Benitez made a silent declaration, "Okay, if lie doesn't come out, I'm going to go down into the after-torpedo room and go down with him." The sense of clarity was almost overwhelming. A deep calm washed over him. It was the same feeling he'd had during the war when he was on the submarine Dace as it was being pummeled by Japanese destroyers, when he had believed there could be no escape. He had been lucky that time.
Now he thought, "Well, I'm gonna die. This is it."
He fretted for a moment that he'd be swept off the deck on his way aft-or worse, be swept off and rescued, leaving Wright to die alone. But he shook away the thought. His calm gave way to a sense of peace, a peace that seemed to pass all understanding, reaching beyond feeling to prayer.
Meanwhile, Tusk prepared to move closer. First, her crew fired off the warshot torpedoes loaded in her bow tubes, ensuring that there would be no explosions if the two subs crashed or if Tusk was too close when there was another violent explosion on Cochino. Then Tusk maneuvered alongside. Back on Cochino, members of the crew prepared to go back aft and carry Wright out, but as they looked back, they saw him follow another man climbing out of the aftertorpedo room. He had somehow managed to claw his way off the bunk, stagger to the ladder below the hatch, and force himself to lift one foot high enough to reach the first rung. The pain was excruciating. He had to stop, and as he stood there he was aware of Doc Eason behind him, aware of the water sloshing across the compartment floor. The sub was flooding now.

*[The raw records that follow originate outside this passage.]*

/-- V-DSP-7's word and V-DSP-15's: SystemID, PacketSequence, CheckSum and MessageValue differ. -/
theorem test_witness_IgnoredFieldsDoNotChangeTheOutcome :
    State.reset.stage = .idle ∧
    chkVerify State.reset.cfg 0x20040006#32 = true ∧
    chkVerify State.reset.cfg 0x3FC40FF0#32 = true ∧
    (decodePacket 0x20040006#32).ver = (decodePacket 0x3FC40FF0#32).ver ∧
    (decodePacket 0x20040006#32).comp = (decodePacket 0x3FC40FF0#32).comp ∧
    (decodePacket 0x20040006#32).msg = (decodePacket 0x3FC40FF0#32).msg ∧
    msgTypeOf State.reset.cfg (decodePacket 0x20040006#32).msg = some .readValue := by decide

/-- V-DSP-30: E1's response fed back. -/
theorem test_witness_OutboundWordsAreDeliveredNotAnswered :
    Ready State.reset ∧ IsResponse State.reset.cfg 0#5 0x28083005#32 ∧
    State.reset.cfg.respVersion ∈ State.reset.cfg.supportedVersions ∧
    lookup State.reset.cfg (decodePacket 0x28083005#32).comp = some e1Desc :=
  ⟨by decide, ⟨by decide, by decide, by decide, by decide, by decide⟩, by decide, by decide⟩

theorem test_witness_EveryStepUnderAnAcceptedConfigurationGoesOn :
    configProblem waitingState.cfg = none ∧ waitingState.control = none := by decide

/-- E1's transaction done and a second one in flight: the invariant and a step. -/
theorem test_witness_RunInvariantIsKeptByEveryStep :
    let s : State :=
      { waitingState with
          seq := #v[0#5, 1#5, 0#5, 0#5]
          history := [⟨0x20C81281#32, .done, some 0x28083005#32⟩]
          calls := [⟨.set 0x20#8 0x28#8, .ok true⟩] }
    RunInv s ∧ step s = .next s := by
  refine ⟨⟨by decide, by decide, ?_, ?_, by decide, fun _ => ⟨rfl, rfl⟩, ?_⟩, rfl⟩
  · intro k w h
    match k with
    | 0 =>
      cases h
      exact ⟨by decide, by decide, by decide, by decide, by decide⟩
    | k + 1 => cases h
  · intro o h
    rw [List.mem_singleton] at h
    subst h
    constructor
    · intro h
      cases h
    · intro h
      rcases h with h | ⟨-, p, h⟩
      · cases h
      · have e : decode decidedConfig 0x20C81281#32 = .setValue e1 := by decide
        exact absurd (e.symm.trans h) (by simp)
  · intro i h
    cases h
    exact ⟨by decide, by decide, e1Desc, by decide, by decide⟩

theorem test_witness_OfferedWordsAreServedInOrder :
    let s := offered decidedConfig 0x20C81281#32
      ⟨.of [(0#8, true)], .of [true], .of [true], .of [0#8], .of [0#8]⟩
    Ready s ∧ s.control = none ∧ s.rx = [0x20C81281#32] ∧ answersFor s.answers 1 :=
  ⟨by decide, rfl, rfl, by simp [answersFor, offered, Port.of, Port.live]⟩

theorem test_witness_ResultCodesOnBusAndWire :
    ({ State.reset with res := some .invalidValue } : State).res = some .invalidValue := rfl

/-- `chk` omitted, and `chk` given wider than its field. -/
theorem test_witness_PacketTextGivesItsWord :
    assemble decidedConfig ⟨.set, 1, .role .host, 3, .named .compThreshold, some 40, none⟩ =
      some 0x20C81281#32 ∧
    assemble decidedConfig ⟨.set, 1, .role .host, 3, .named .compThreshold, some 41, some 17⟩ =
      some 0x20C81291#32 := by decide

/-- A core that waits, with reset asserted, and an instruction that ends after the reset. -/
theorem test_witness_AnswerToAnAbandonedCallIsIgnoredWheneverItComes :
    outstanding { waitingState with control := some .reset } = some (.set 0x20#8 0x28#8) ∧
    ({ waitingState with control := some .reset } : State).control = some .reset ∧
    exec (.setValue e1) State.reset = .next { State.reset with stage := .busy (.setValue e1) } :=
  ⟨by decide, rfl, rfl⟩

/-- 70_reset_and_hazards.md R251: the answer to E1's abandoned `set` comes after the reset and is
ignored, so that the same word waits again; the next answer is the one to its call. -/
theorem test_late_answer_after_reset :
    ∃ t, step { waitingState with control := some .reset, rx := [] } = .next t ∧
      exec (.setValue e1) { t with answers := { t.answers with set := ⟨t.answers.set.abandoned, [true]⟩ } } =
        .next { t with stage := .busy (.setValue e1)
                       answers := { t.answers with set := ⟨1, [true]⟩ } } ∧
      endsWith { t with rx := [0x20C81281#32]
                        answers := { t.answers with set := ⟨t.answers.set.abandoned, [true, false]⟩ } }
        .failure (some 0x28083016#32) [.set 0x20#8 0x28#8] 1 = true :=
  ⟨_, rfl, rfl, by decide⟩

end Sys2Proof.Tests
end

section
/-! PROOFS. What reset leaves in the core (10_state.md R30). -/

namespace Sys2Proof.Machine

@[simp] theorem afterReset_cfg (cfg : Config) : (State.afterReset cfg).cfg = cfg := rfl

@[simp] theorem afterReset_seq (cfg : Config) :
    (State.afterReset cfg).seq = seqAtReset cfg.ownSystemId cfg.seqInit := rfl

@[simp] theorem afterReset_stage (cfg : Config) : (State.afterReset cfg).stage = .idle := rfl

@[simp] theorem afterReset_res (cfg : Config) : (State.afterReset cfg).res = none := rfl

@[simp] theorem afterReset_tx (cfg : Config) : (State.afterReset cfg).tx = none := rfl

/-- Only an in-flight transaction can have a call outstanding (10_state.md R27, R29). -/
theorem outstanding_of_idle (s : State) (h : s.stage = .idle) : outstanding s = none := by
  simp [outstanding, h]
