-- ==== Sys2Proof/Machine/Floats.lean ====
section
/-! DEFINITION. Element-wise floating arithmetic (R120 to R123) and the arithmetic of atomics (R165, R167). Codes go in, a code
and flags come out. -/

namespace Sys2Proof.Machine

open Sys2Proof

/-- The root of `r`, rounded down, bit by bit from bit `n - 1`. -/
def isqrtFrom : Nat → Nat → Nat → Nat
  | 0, _, acc => acc
  | n + 1, r, acc => isqrtFrom n r (if (acc + 2 ^ n) * (acc + 2 ^ n) ≤ r then acc + 2 ^ n else acc)

/-- The integer square root. -/
def isqrt (r : Nat) : Nat := isqrtFrom (Nat.log2 r / 2 + 1) r 0

/-- A finite quotient with a last bit that says whether it was cut: exact for every rounding of the formats here. -/
def divFin (n : Bool) (m : Nat) (e : Int) (n' : Bool) (m' : Nat) (e' : Int) : Num :=
  let k := 128 + ilog m'
  .fin (n != n') (2 * (m * 2 ^ k / m') + b2n (m * 2 ^ k % m' != 0)) (e - e' - k - 1)

/-- A finite square root with a last bit that says whether it was cut. -/
def sqrtFin (m : Nat) (e : Int) : Num :=
  let odd : Bool := e % 2 != 0
  let m := (if odd then 2 * m else m) * 2 ^ 256
  let e := (if odd then e - 1 else e) - 256
  let s := isqrt m
  .fin false (2 * s + b2n (s * s != m)) (e / 2 - 1)

/-- Sign of a value that is not NaN. -/
def Num.neg : Num → Bool
  | .nan _ n _ => n
  | .inf n => n
  | .fin n _ _ => n

/-- Is a value a zero? -/
def Num.isZero : Num → Bool
  | .fin _ m _ => m == 0
  | _ => false

/-- The same value with the other sign. -/
def Num.negate : Num → Num
  | .nan s n f => .nan s (!n) f
  | .inf n => .inf (!n)
  | .fin n m e => .fin (!n) m e

/-- `a < b` on values that are not NaN. -/
def ltNum : Num → Num → Bool
  | .inf n, .inf n' => n && !n'
  | .inf n, _ => n
  | _, .inf n => !n
  | .fin n m e, .fin n' m' e' => decide (finAt n m e (min e e') < finAt n' m' e' (min e e'))
  | _, _ => false

/-- Addition on values that are not NaN: the code and its flags. -/
def addNum (f : FloatFmt) (rm : Rm) (a b : Num) : Nat × Nat :=
  match a, b with
  | .inf n, .inf n' => if n = n' then (f.signed n f.infCode, 0) else (f.nanCode, fNV)
  | .inf n, _ => (f.signed n f.infCode, 0)
  | _, .inf n => (f.signed n f.infCode, 0)
  | .fin n m e, .fin n' m' e' => roundNum f rm (addFin rm n m e n' m' e')
  | _, _ => (f.nanCode, 0)

/-- Division on values that are not NaN. A quotient by zero is an infinity; none of the four flags stands for it
(notes/assumptions/12.md). -/
def divNum (f : FloatFmt) (rm : Rm) (a b : Num) : Nat × Nat :=
  match a, b with
  | .inf _, .inf _ => (f.nanCode, fNV)
  | .inf n, x => (f.signed (n != x.neg) f.infCode, 0)
  | x, .inf n => (f.signed (x.neg != n) 0, 0)
  | .fin n m e, .fin n' m' e' =>
    if m' = 0 then if m = 0 then (f.nanCode, fNV) else (f.signed (n != n') f.infCode, 0)
    else if m = 0 then (f.signed (n != n') 0, 0)
    else roundNum f rm (divFin n m e n' m' e')
  | _, _ => (f.nanCode, 0)

/-- Square root of a value that is not NaN. -/
def sqrtNum (f : FloatFmt) (rm : Rm) : Num → Nat × Nat
  | .inf n => if n then (f.nanCode, fNV) else (f.infCode, 0)
  | .fin n m e =>
    if m = 0 then (f.signed n 0, 0) else if n then (f.nanCode, fNV) else roundNum f rm (sqrtFin m e)
  | .nan _ _ _ => (f.nanCode, 0)

/-- A NaN among several candidates, quiet, by a free pick: IEEE 754-2019 leaves open which payload and which sign a result
NaN has when operands are NaN (R120; notes/assumptions/12.md). -/
def pickNan (f : FloatFmt) (pick : Nat) (codes : List Nat) : Nat :=
  let c := codes.getD (pick % codes.length) f.nanCode
  let mag := c % f.signBit
  f.signed (bit (pick / codes.length) 0) (if bit mag (f.fb - 1) then mag else mag + 2 ^ (f.fb - 1))

/-- An element-wise operation that delivers a floating value, given the operand codes it uses. -/
def arithOp (f : FloatFmt) (rm : Rm) (pick : Nat) (op : FloatOp) (a b c : Nat) : Nat × Nat :=
  let x := f.decode a
  let y := f.decode b
  let z := f.decode c
  let used := match op with
    | .sqrt => [a]
    | .fma => [a, b, c]
    | _ => [a, b]
  let nans := used.filter fun w => (f.decode w).isNan
  let sig := used.any fun w => (f.decode w).isSig
  if nans.isEmpty then
    match op with
    | .add => addNum f rm x y
    | .sub => addNum f rm x y.negate
    | .mul => (match mulNum x y with
      | some p => roundNum f rm p
      | none => (f.nanCode, fNV))
    | .div => divNum f rm x y
    | .sqrt => sqrtNum f rm x
    | _ => fmaNum f rm x y z
  else if op = .fma ∧ !x.isNan ∧ !y.isNan ∧ (mulNum x y).isNone then (pickNan f pick (f.nanCode :: nans), fNV)
  else (pickNan f pick nans, flagIf sig fNV)

/-- A comparison: 1 where it holds. Less-than comparisons signal on every NaN, equality on a signalling one. -/
def compareOp (f : FloatFmt) (op : FloatOp) (a b : Nat) : Nat × Nat :=
  let x := f.decode a
  let y := f.decode b
  if x.isNan || y.isNan then (0, flagIf (op != .eq || x.isSig || y.isSig) fNV)
  else
    match op with
    | .lt => (b2n (ltNum x y), 0)
    | .le => (b2n (!ltNum y x), 0)
    | _ => (b2n (!ltNum x y && !ltNum y x), 0)

/-- An element-wise floating instruction on one thread's operands (R120, R122): BF16 rounds to nearest, ties to even, always. -/
def floatOp (fmt : Fmt) (f : FloatFmt) (rm : Rm) (pick : Nat) (op : FloatOp) (a b c : Nat) : Nat × Nat :=
  match op with
  | .lt => compareOp f .lt a b
  | .le => compareOp f .le a b
  | .eq => compareOp f .eq a b
  | o => arithOp f (if fmt = .bf16 then .tiesEven else rm) pick o a b c

/-! ### Atomics (R165, R167) -/

/-- The bytes of an atomic's operand. -/
def atomBytes : AtomType → Nat
  | .u32 => 4
  | .i32 => 4
  | .fp32 => 4
  | .u64 => 8
  | .i64 => 8
  | .fp64 => 8

/-- Is an operation defined on a type (R165)? -/
def atomOk : AtomOp → AtomType → Bool
  | .add, t => t == .u32 || t == .u64 || t == .fp32 || t == .fp64
  | .min, t => t == .i32 || t == .i64 || t == .u32 || t == .u64
  | .max, t => t == .i32 || t == .i64 || t == .u32 || t == .u64
  | .and, t => t == .u32 || t == .u64
  | .or, t => t == .u32 || t == .u64
  | .xor, t => t == .u32 || t == .u64
  | .exch, t => t == .u32 || t == .u64
  | .cas, t => t == .u32 || t == .u64
  | .inc, t => t == .u32
  | .dec, t => t == .u32

/-- Floating ADD of an atomic: nearest, ties to even; a NaN result is canonical; no flag (R167). -/
def atomFAdd (f : FloatFmt) (a b : Nat) : Nat :=
  let x := f.decode a
  let y := f.decode b
  if x.isNan || y.isNan then f.nanCode else (addNum f .tiesEven x y).1

/-- Is `a` less than `b` in an atomic's integer type? -/
def atomLt (t : AtomType) (a b : Nat) : Bool :=
  if t = .i32 ∨ t = .i64 then decide (sext (8 * atomBytes t) a < sext (8 * atomBytes t) b) else a < b

/-- What an atomic leaves in memory (R165): `old` the value there, `a` and `b` the operands. -/
def atomNew (op : AtomOp) (t : AtomType) (old a b : Nat) : Nat :=
  let w := 2 ^ (8 * atomBytes t)
  let a := a % w
  let b := b % w
  match op with
  | .add =>
    (match t with
     | .fp32 => atomFAdd ffp32 old a
     | .fp64 => atomFAdd ffp64 old a
     | _ => (old + a) % w)
  | .min => if atomLt t a old then a else old
  | .max => if atomLt t old a then a else old
  | .and => old &&& a
  | .or => old ||| a
  | .xor => old ^^^ a
  | .exch => a
  | .cas => if old = a then b else old
  | .inc => if a ≤ old then 0 else old + 1
  | .dec => if old = 0 ∨ a < old then a else old - 1

end Sys2Proof.Machine
end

Later, Wright would swear that he had no idea how he began climbing again, would swear that it felt almost as if an invisible hand-maybe it was Eason's-had grabbed him by the seat of his pants and pushed him up the ladder and onto the deck. As Benitez watched, he noticed Wright's hands in front of him, heavily bandaged. Other crewmen were watching too as Wright started moving forward. There were no cheers, no shouts. Some of the men ran to help, but there was almost no place to grab onto Wright without causing him more agony. In silence they watched him take one labored step after another.
Men on both subs were already working to secure a narrow plank between them. Nobody was left below now. Everyone was on deck. Most were near the plank, a twenty-foot-long swaying teeter-totter that reached from the side of one sub to the side of the other, with barely an inch to spare on either end. Some men grabbed lines, holding the plank in place. But as the ships rolled in the violent surf, the plank would drop from its perch, and have to he hoisted back in place. If that plank dropped while a man was making his way over, it was clear that he'd be smashed between steel hulls that were crashing together where the subs were widest, just beneath the water line. It was one of the least-inviting escape routes ever designed at sea.
Wright was the first man to walk toward the plank, the men parting before him in stunned silence. One measured, agonized step at a time, he reached the makeshift bridge and then kept going, across the plank, across to Tusk.